Because of their different benefits and drawbacks, most real-world systems take a hybrid approach where central memory stores what has to be correct and traceable, and local memory stores what has to be fast and temporary. 

This way, the system stays fast and flexible, without losing control or accountability.

If you don't explicitly design where context lives and how it's shared, agents will either lose track of what they're doing or step on each other in unpredictable ways.

4. How do agents interact with enterprise systems?

Real enterprise value comes from cross-system workflows: an IT ticketing agent that checks ITSM status, queries identity systems for permissions, updates Slack, and logs to compliance systems. That requires standardized connectors, tools, and workflows with explicit triggers, actions, policies, and approvals.

Agents need to handle heterogeneous APIs and schemas, network failures, authentication, rate limits, and partial success scenarios where one system responds but another times out. Therefore, tool and integration architecture is foundational. If your enterprise systems are siloed, poorly documented, or lack APIs, agentic AI will amplify those problems.

5. How is behavior governed and audited at scale?

Governance must be architectural instead of retrofitted. The system has to encode policy constraints, guardrails on tool use, escalation to humans, and audit trails at the orchestration and data layers, not bolted on after agents are in production.

What can this agent change in core systems, under what conditions? How do we know what it did, after the fact? When does a human have to review or approve an action? These translate into technical requirements for policy engines, centralized logs, role-based access, and workflow approvals.

Trying to retrofit governance means re-architecting agent boundaries, data access paths, and logging. It's expensive and fragile. 

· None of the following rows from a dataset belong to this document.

/-- A master-capable node in LISTEN or MEMBER, not in hold, moves to CLAIMING after 4 PERIODs of silence, or by command; after a lost claim both wait for its EUI term too; else nothing happens. A claiming node sends a claim out of both ring ports every 100 us, with the next number, its priority, EUI, PERIOD and CFG_HASH. Another node's claim goes on; one of another configuration or a bad tag counts as ignored, a lower one ends the node's own claim. Its own claim is removed; the third return with no lower claim seen makes it BENCHMARK, starting at cycle 0. A plane beacon that verifies sets the topology to come. RING_RETURN announces the closed ring two cycles on. A hub relays beacons, and only a claim lower than those of the last 4 PERIODs. A frame on a port with its link up ends its loss of signal. -/
def Obligations.ClaimsBeaconsAndTheReturnToTheRing : Prop :=
  ∀ (s : State) (m : Master) (r : Fin 2) (n : Fin 8) (bs : List Byte) (ok : Bool), s.storesWf →
    let x := s.ring[r]
    let u := s.signalBack r n
    let y := u.ring[r]
    let hop := fun k : Fin 8 => if ok then Output.frame k (withFcs bs) else .ringAbort k bs
    let wait := 4 * s.ringPeriod r + if x.lost then s.eui64 % 4096 * 512 else 0
    let quiet := 2 * x.heard + wait ≤ 2 * s.clk.tick
    let due := x.claimAt = none ∨ ∃ t, x.claimAt = some t ∧ t + 50000 ≤ s.clk.tick
    let claims := s.ringRuns r = true ∧ s.inHold .nrg = false ∧ s.shadowed = false ∧ s.masterCap r = true ∧ (x.nst = .listen ∨ x.nst = .member)
    let is := fun c y => Ends c s fun t => RingIs r y s t ∧ Framed [.ring] [] [] s t
    let claiming := { x with nst := .claiming, claimBack := 0, lower := false, lost := false, claimAt := none }
    (y = { x with los := if s.eth[n].up then setBit x.los n.val false else x.los }) ∧
    (claims → quiet → is (.claimTimeout r) claiming) ∧ (¬ claims ∨ ¬ quiet → Idle (.claimTimeout r) s) ∧
    (Open s m true (nrgRingCmd r.val) →
      (claims → x.lost = false ∨ quiet → is (.claimNow m r) claiming) ∧
      (¬ claims ∨ (x.lost = true ∧ ¬ quiet) → Idle (.claimNow m r) s)) ∧
    (x.nst ≠ .claiming ∨ s.ringRuns r = false ∨ s.inHold .nrg = true ∨ s.shadowed = true ∨ ¬ due → Idle (.claimSend r) s) ∧
    (x.nst = .claiming → s.ringRuns r = true → s.inHold .nrg = false → s.shadowed = false → due →
      Ends (.claimSend r) s fun t =>
      RingIs r { x with claimSeq := x.claimSeq + 1, claimAt := some s.clk.tick } s t ∧ Framed [.ring] [] [] s t ∧
      ∃ f g, Sends [.frame (s.portA r) (withFcs f), .frame (s.portB r) (withFcs g)] s t ∧
        ∀ q ∈ [(f, s.portA r), (g, s.portB r)], q.1.length = 60 ∧ slice q.1 6 6 = s.portAddr q.2 ∧ byteAt q.1 14 = 0x13 ∧
          (byteAt q.1 16).toNat = s.ringId r ∧ (byteAt q.1 17).toNat = fieldOf (s.reg (nrgRingClaim r.val)) 0 8 ∧
          beNat (slice q.1 18 8) = s.eui64 % 2 ^ 64 ∧ be32At q.1 26 = s.ringPeriod r ∧ be32At q.1 30 = (s.cfgHash r).toNat ∧
          be32At q.1 34 = (x.claimSeq + 1).toNat ∧ slice q.1 38 16 = s.claimTag r (q.1.take 38)) ∧
    (¬ NodePort s r n → ¬ HubPort s r n → Idle (.claimReceive r n bs ok) s ∧ Idle (.beaconReceive r n bs ok) s) ∧
    (NodePort s r n → x.env = none →
      let good := ok = true ∧ 54 ≤ bs.length ∧ be32At bs 26 = s.ringPeriod r ∧ be32At bs 30 = (s.cfgHash r).toNat ∧
        s.claimTag r bs = slice bs 38 16
      let mine := beNat (slice bs 18 8) = s.eui64
      let v := (byteAt bs 17).toNat * 2 ^ 64 + beNat (slice bs 18 8)
      let own := fieldOf (s.reg (nrgRingClaim r.val)) 0 8 * 2 ^ 64 + s.eui64
      let c := Instr.claimReceive r n bs ok
      let goesOn := fun t => Sends [hop (outPort u r n)] s t
      ((byteAt bs 16).toNat ≠ s.ringId r → Ends c s fun t => goesOn t ∧ RingIs r y s t ∧ Framed [.ring] [] [] s t) ∧
      ((byteAt bs 16).toNat = s.ringId r →
        (mine → ¬ good → Ends c s fun t => RingIs r y s t ∧
          t.reg (nrgRingClaimIgnCnt r.val) = s.reg (nrgRingClaimIgnCnt r.val) + 1 ∧
          Framed [.ring] [nrgRingClaimIgnCnt r.val] [] s t) ∧
        (mine → good → x.nst ≠ .claiming ∨ x.lower = true → is c y) ∧
        (mine → x.nst = .claiming → x.lower = false → good →
          (x.claimBack + 1 < 3 → is c { y with claimBack := x.claimBack + 1 }) ∧
          (3 ≤ x.claimBack + 1 → is c { y with
            nst := .benchmark
            claimBack := 3
            bmFirst := true
            image := []
            ann := (0, 0)
            bm := some (BitVec.ofNat 7 (s.nodeId r)) })) ∧
        (¬ mine → ok = false → Ends c s fun t => goesOn t ∧ RingIs r y s t ∧
          t.reg (nrgRingAbortCnt r.val) = s.reg (nrgRingAbortCnt r.val) + 1 ∧
          t.reg (nrgRingClaimIgnCnt r.val) = s.reg (nrgRingClaimIgnCnt r.val) + 1 ∧
          Framed [.ring] [nrgRingAbortCnt r.val, nrgRingClaimIgnCnt r.val] [] s t) ∧
        (¬ mine → ok = true → ¬ good → Ends c s fun t => goesOn t ∧ RingIs r y s t ∧
          t.reg (nrgRingClaimIgnCnt r.val) = s.reg (nrgRingClaimIgnCnt r.val) + 1 ∧
          Framed [.ring] [nrgRingClaimIgnCnt r.val] [] s t) ∧
        (¬ mine → good → own ≤ v → Ends c s fun t => goesOn t ∧ RingIs r y s t ∧ Framed [.ring] [] [] s t) ∧
        (¬ mine → good → v < own → x.nst ≠ .claiming → Ends c s fun t => goesOn t ∧
          RingIs r { y with lower := true, heard := s.clk.tick } s t ∧ Framed [.ring] [] [] s t) ∧
        (¬ mine → good → v < own → x.nst = .claiming → Ends c s fun t => goesOn t ∧
          RingIs r { y with nst := .listen, lower := true, heard := s.clk.tick, lost := true } s t ∧
          t.reg (nrgRingClaimLostCnt r.val) = s.reg (nrgRingClaimLostCnt r.val) + 1 ∧
          Framed [.ring] [nrgRingClaimLostCnt r.val] [] s t))) ∧
    (NodePort s r n →
      let good := ok = true ∧ 44 ≤ bs.length ∧ (byteAt bs 16).toNat = s.ringId r ∧ s.beaconTag r bs = slice bs 28 16
      let calls := bitOf (byteAt bs 15) 0 = true
      let c := Instr.beaconReceive r n bs ok
      (s.dualPlane r = false → Idle c s) ∧
      (s.dualPlane r = true → x.nst = .benchmark → ¬ good ∨ ¬ calls ∨ x.ann.1 = 2 → is c y) ∧
      (∀ z, s.dualPlane r = true → x.nst ≠ .benchmark →
        (good → ¬ calls → z = { y with
          bm := some ((byteAt bs 17).setWidth 7)
          topoNext := some ((byteAt bs 22).extractLsb' 6 2, w32 (be32At bs 23)) }) → (¬ good ∨ calls → z = y) →
        (n = s.portS r → is c z) ∧
        (n ≠ s.portS r → x.env = none → Ends c s fun t => Sends [hop (outPort u r n)] s t ∧ RingIs r z s t ∧
          Framed [.ring] [] [] s t)) ∧
      (s.dualPlane r = true → x.nst = .benchmark → good → calls → x.ann.1 ≠ 2 → Ends c s fun t =>
        let later := s.ringPeriod r - s.ringPhase r < fieldOf (s.reg (nrgRingStarLead r.val)) 0 23
        let z := { y with ann := (2, if later then x.cycNow + 2 else x.cycNow + 1) }
        RingIs r z s t ∧ Framed [.ring] [] [] s t ∧ ∃ f, Sends [.frame (s.portS r) (withFcs f)] s t ∧ byteAt f 14 = 0x15 ∧
          bitOf (byteAt f 15) 0 = false ∧ (byteAt f 22).toNat = 128 ∧ be32At f 23 = z.ann.2.toNat)) ∧
    (HubPort s r n →
      (∀ z, let takes := s.beaconGood r bs ok = true ∧ bitOf (byteAt bs 15) 0 = false
        (takes → z = { x with cycNow := w32 (be32At bs 18), topoNext := some ((byteAt bs 22).extractLsb' 6 2, w32 (be32At bs 23)) }) →
        (¬ takes → z = x) → Ends (.beaconReceive r n bs ok) s fun t => RingIs r z s t ∧ Framed [.ring] [] [] s t ∧
          Sends (if n = s.uplink then s.leaves.map hop else [hop s.uplink]) s t) ∧
      (let v := (byteAt bs 17).toNat * 2 ^ 64 + beNat (slice bs 18 8)
       let recent := x.relayed.filter fun p => decide (2 * s.clk.tick < 2 * p.2 + 4 * s.ringPeriod r)
       let lowest := ∀ p ∈ recent, v < p.1
       (lowest → Ends (.claimReceive r n bs ok) s fun t =>
         RingIs r { x with relayed := (v, s.clk.tick) :: recent } s t ∧ Framed [.ring] [] [] s t ∧
         Sends ((s.leaves.filter fun k => k ≠ n).map hop) s t) ∧
       (¬ lowest → Ends (.claimReceive r n bs ok) s fun t =>
         (∀ k b, Output.frame k b ∉ t.out.drop s.out.length) ∧
         RingIs r { x with relayed := recent } s t ∧ Framed [.ring] [] [] s t))) ∧
    (Open s m true (nrgRingCmd r.val) →
      (s.ringRuns r = true → x.nst = .benchmark → is (.ringReturn m r) { x with ann := (0, x.cycNow + 2) }) ∧
      (s.ringRuns r = false ∨ x.nst ≠ .benchmark → Idle (.ringReturn m r) s))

The agentic stack: how layers work together

A common, stable decomposition that surfaces in production systems is the agentic stack as layered architecture. This is how teams organize responsibilities, manage complexity, and enforce separation of concerns when building systems where multiple agents coordinate under governance.

Application layer

The application layer is where humans or other systems interact with agentic capabilities. That includes user interfaces, chat channels, APIs, and workflow triggers. This layer handles authentication, basic user experience, and channel-specific behaviors like formatting responses for Slack versus a web app versus an API consumer.

Orchestration layer

The orchestration layer routes work, decomposes goals, coordinates multiple agents, and manages workflow lifecycle. It often hosts the planner or task decomposer, the policy engine, human-in-the-loop hooks, and retry and compensation logic when something fails partway through a multi-step process.

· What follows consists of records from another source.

/-! setTtu. -/

@[simp] theorem State.setTtu_pending (s : State) (n : Fin 24) (x : Ttu) : (s.setTtu n x).pending = s.pending := rfl
@[simp] theorem State.setTtu_regs (s : State) (n : Fin 24) (x : Ttu) : (s.setTtu n x).regs = s.regs := rfl
@[simp] theorem State.setTtu_tabs (s : State) (n : Fin 24) (x : Ttu) : (s.setTtu n x).tabs = s.tabs := rfl
@[simp] theorem State.setTtu_ind (s : State) (n : Fin 24) (x : Ttu) : (s.setTtu n x).ind = s.ind := rfl
@[simp] theorem State.setTtu_latches (s : State) (n : Fin 24) (x : Ttu) : (s.setTtu n x).latches = s.latches := rfl
@[simp] theorem State.setTtu_hold (s : State) (n : Fin 24) (x : Ttu) : (s.setTtu n x).hold = s.hold := rfl
@[simp] theorem State.setTtu_power (s : State) (n : Fin 24) (x : Ttu) : (s.setTtu n x).power = s.power := rfl
@[simp] theorem State.setTtu_clk (s : State) (n : Fin 24) (x : Ttu) : (s.setTtu n x).clk = s.clk := rfl
@[simp] theorem State.setTtu_dom (s : State) (n : Fin 24) (x : Ttu) : (s.setTtu n x).dom = s.dom := rfl
@[simp] theorem State.setTtu_stepSeq (s : State) (n : Fin 24) (x : Ttu) : (s.setTtu n x).stepSeq = s.stepSeq := rfl
@[simp] theorem State.setTtu_ttu (s : State) (n : Fin 24) (x : Ttu) : (s.setTtu n x).ttu = vset s.ttu n x := rfl
@[simp] theorem State.setTtu_tcu (s : State) (n : Fin 24) (x : Ttu) : (s.setTtu n x).tcu = s.tcu := rfl
@[simp] theorem State.setTtu_mfpExt (s : State) (n : Fin 24) (x : Ttu) : (s.setTtu n x).mfpExt = s.mfpExt := rfl
@[simp] theorem State.setTtu_mfpIn (s : State) (n : Fin 24) (x : Ttu) : (s.setTtu n x).mfpIn = s.mfpIn := rfl
@[simp] theorem State.setTtu_eng (s : State) (n : Fin 24) (x : Ttu) : (s.setTtu n x).eng = s.eng := rfl
@[simp] theorem State.setTtu_insts (s : State) (n : Fin 24) (x : Ttu) : (s.setTtu n x).insts = s.insts := rfl
@[simp] theorem State.setTtu_images (s : State) (n : Fin 24) (x : Ttu) : (s.setTtu n x).images = s.images := rfl
@[simp] theorem State.setTtu_bindSeq (s : State) (n : Fin 24) (x : Ttu) : (s.setTtu n x).bindSeq = s.bindSeq := rfl
@[simp] theorem State.setTtu_rotation (s : State) (n : Fin 24) (x : Ttu) : (s.setTtu n x).rotation = s.rotation := rfl
@[simp] theorem State.setTtu_mbx (s : State) (n : Fin 24) (x : Ttu) : (s.setTtu n x).mbx = s.mbx := rfl
@[simp] theorem State.setTtu_mem (s : State) (n : Fin 24) (x : Ttu) : (s.setTtu n x).mem = s.mem := rfl
@[simp] theorem State.setTtu_flt (s : State) (n : Fin 24) (x : Ttu) : (s.setTtu n x).flt = s.flt := rfl
@[simp] theorem State.setTtu_eth (s : State) (n : Fin 24) (x : Ttu) : (s.setTtu n x).eth = s.eth := rfl
@[simp] theorem State.setTtu_swc (s : State) (n : Fin 24) (x : Ttu) : (s.setTtu n x).swc = s.swc := rfl
@[simp] theorem State.setTtu_ring (s : State) (n : Fin 24) (x : Ttu) : (s.setTtu n x).ring = s.ring := rfl
@[simp] theorem State.setTtu_can (s : State) (n : Fin 24) (x : Ttu) : (s.setTtu n x).can = s.can := rfl
@[simp] theorem State.setTtu_psq (s : State) (n : Fin 24) (x : Ttu) : (s.setTtu n x).psq = s.psq := rfl
@[simp] theorem State.setTtu_hif (s : State) (n : Fin 24) (x : Ttu) : (s.setTtu n x).hif = s.hif := rfl
@[simp] theorem State.setTtu_xpb (s : State) (n : Fin 24) (x : Ttu) : (s.setTtu n x).xpb = s.xpb := rfl
@[simp] theorem State.setTtu_sgm (s : State) (n : Fin 24) (x : Ttu) : (s.setTtu n x).sgm = s.sgm := rfl
@[simp] theorem State.setTtu_sec (s : State) (n : Fin 24) (x : Ttu) : (s.setTtu n x).sec = s.sec := rfl
@[simp] theorem State.setTtu_free (s : State) (n : Fin 24) (x : Ttu) : (s.setTtu n x).free = s.free := rfl
@[simp] theorem State.setTtu_out (s : State) (n : Fin 24) (x : Ttu) : (s.setTtu n x).out = s.out := rfl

This is where governance gets enforced. Escalation rules, approval workflows, and cross-agent coordination all happen at the orchestration layer. Without it, you're relying on individual agents to self-coordinate, which doesn't scale and makes auditing nearly impossible.

Agent layer

The agent layer contains specialized agents with domain focus: IT troubleshooting, HR onboarding, analytics, content generation. Each agent has tooling (APIs, retrieval mechanisms, scripts) and local reasoning patterns (prompting strategies, chain-of-thought logic, tool-calling sequences).

Context and memory layer

The context and memory layer maintains state across interactions and workflows, and not just within a single LLM call. This includes conversation history, user and organizational preferences, shared artifacts like plans or intermediate results, and long-running workflow state.

Persistent, scoped memory is a hard architectural problem. Some platforms provide this as infrastructure. For example, Agent Studio offers server-side memory across conversation, user, and agent scopes, integrated with personalization signals. This approach means teams avoid building custom data stores while maintaining context consistency across sessions and agents.

Data layer

The data layer includes enterprise data sources, feature stores, operational logs, and compliance records. It feeds agents with domain context and captures all actions for governance and analytics. Data access must be governed: who can read what, under what conditions, with what masking or anonymization.

Model layer

The model layer contains LLMs and other machine learning models that can include general-purpose LLMs, domain-specific models for classification or scoring, and retrieval or embedding models. Many teams prefer to use bring-your-own-LLM approaches to avoid vendor lock-in and optimize for specific use cases, cost structures, or regulatory requirements.

Together, these layers turn agents from isolated AI tools into governed, production-grade systems. 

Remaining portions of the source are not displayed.